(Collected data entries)
/-- Plan latch, Kiln samples, and drains that end

The plan for the next frame stands once it is latched (R39, R613). A sample of the converter stages adds its energy, the sum of
voltage times current over a microsecond, to the input energy and to what the frame has measured (R603), and KILN.INPUT_ENERGY shows it.
A REVOKING parcel whose fourth boundary has passed without an outstanding request enters SCRUBBING with its zeroed mark cleared,
and is so after a forced drain as well (R92, R650); the removal of a holder ends likewise, with its extent (R89). -/
def Obligations.LatchSamplesAndDrains : Prop :=
  (∀ (r : Sensors) (s : State), poolRuns s.env = true → s.env.mer.writing = none →
    ∃ t, exec (.planLatch r) s = .next t ∧ t.env = s.env ∧ t.pending = s.pending ∧ t.w.kiln.next.isSome = true) ∧
  (∀ (stages : List (Nat × Nat)) (s : State), poolRuns s.env = true →
    let pj := (stages.map (fun x => x.1 * x.2)).sum
    exec (.kilnSample stages) s = .next { s with
      w := { s.w with kiln := { s.w.kiln with input := s.w.kiln.input + pj, measured := s.w.kiln.measured + pj } }.setReg2
        aKilnInputEnergy ((s.w.kiln.input + pj) / 1000000 % 2 ^ 64) }) ∧
  (∀ (parcel : Nat) (s : State), poolRuns s.env = true → eState (cadEntry s.w parcel) = stRevoking →
    eRevoke (cadEntry s.w parcel) + 4 ≤ s.env.clk.frame →
    ∃ t, exec (.revokeDrainForced parcel) s = .next t ∧ t.env = s.env ∧ t.pending = s.pending ∧
      eState (cadEntry t.w parcel) = stScrubbing ∧ t.w.pool.zeroed.contains parcel = false) ∧
  (∀ (parcel agent f : Nat) (s : State), poolRuns s.env = true →
    s.w.pool.removals.find? (fun x => x.1 == parcel && x.2.1 == agent) = some (parcel, agent, f) → f + 4 ≤ s.env.clk.frame →
    (allReqs s.w).any (countsFor s.env parcel (some agent)) = false →
    exec (.holderRemovalDrainForced parcel agent) s = .next { s with
      w := { s.w with pool := { s.w.pool with removals := s.w.pool.removals.filter (· != (parcel, agent, f)) } }.setLd agent
        { s.w.ld agent with extents := (s.w.ld agent).extents.filter (fun y => y.parcel != parcel) } })

/-- An accepted request of a host reaches the home of its line

A request that the port takes, from a host that may access the line, whose line resolves to this device with nothing in front of
its home, is counted, looked up in the Sheet, carried over the fabric to the home die of its line (01 R16) and served by the line's
home agent as the request of that host: MemRd with MetaValue I, S or A, MemRdData,
MemWr, MemWrPtl and MemClnEvct (Table 5-5, R86, R82), and an AtomicOp of legal size and alignment (R195, R196), which the
plan and the queue do not gate. No other part of the state changes. -/
def Obligations.HostRequestsReachTheirHome : Prop :=
  (∀ (q : HostReq) (x : Extent) (p : Place) (s : State) (op : HomeOp),
    let w := taken s q op
    let r := portReq s.env w q x op
    portTakes s w q → extentOf (w.ld q.agent) q.lda = some x → hostMay w q.agent x (hostWrites op) → resolvesHere s.env w r p →
    let t := { s with w := homed s.env w r p }
    (op = .rd .i → exec (.hostMemrdI q) s = .next t ∧ exec (.hostMemrddata q) s = .next t) ∧
    (op = .rd .s → exec (.hostMemrdS q) s = .next t) ∧
    (op = .rd .a → exec (.hostMemrdA q) s = .next t) ∧
    (∀ mv d, op = .wr mv d (BitVec.allOnes 64) true → exec (.hostMemwr q mv d) s = .next t) ∧
    (∀ mv d mask, op = .wr mv d mask false → exec (.hostMemwrptl q mv d mask) s = .next t) ∧
    (op = .evict → exec (.hostMemclnevct q) s = .next t)) ∧
  (∀ (q : HostReq) (x : Extent) (p : Place) (s : State) (o : Rmw),
    let w := countLine s.w q.agent (.rmw o)
    let r := portReq s.env w q x (.rmw o)
    apertureTakes s w q o → extentOf (w.ld q.agent) q.lda = some x → hostMay w q.agent x true → resolvesHere s.env w r p →
    let t := { s with w := homed s.env w r p }
    (∀ n v, o = .fetchAdd n v → exec (.hostAtomicFetchadd q n v) s = .next t) ∧
    (∀ n v, o = .swap n v → exec (.hostAtomicSwap q n v) s = .next t) ∧
    (∀ n c v, o = .cas n c v → exec (.hostAtomicCas q n c v) s = .next t))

REQUIRED ACTION: Exact copies of the lines from the one holding "(op = .rd .a" through the last line above, and only those, make up the answer.

OUTPUT:
    (op = .rd .a → exec (.hostMemrdA q) s = .next t) ∧
    (∀ mv d, op = .wr mv d (BitVec.allOnes 64) true → exec (.hostMemwr q mv d) s = .next t) ∧
    (∀ mv d mask, op = .wr mv d mask false → exec (.hostMemwrptl q mv d mask) s = .next t) ∧
    (op = .evict → exec (.hostMemclnevct q) s = .next t)) ∧
  (∀ (q : HostReq) (x : Extent) (p : Place) (s : State) (o : Rmw),
    let w := countLine s.w q.agent (.rmw o)
    let r := portReq s.env w q x (.rmw o)
    apertureTakes s w q o → extentOf (w.ld q.agent) q.lda = some x → hostMay w q.agent x true → resolvesHere s.env w r p →
    let t := { s with w := homed s.env w r p }
    (∀ n v, o = .fetchAdd n v → exec (.hostAtomicFetchadd q n v) s = .next t) ∧
    (∀ n v, o = .swap n v → exec (.hostAtomicSwap q n v) s = .next t) ∧
    (∀ n c v, o = .cas n c v → exec (.hostAtomicCas q n c v) s = .next t))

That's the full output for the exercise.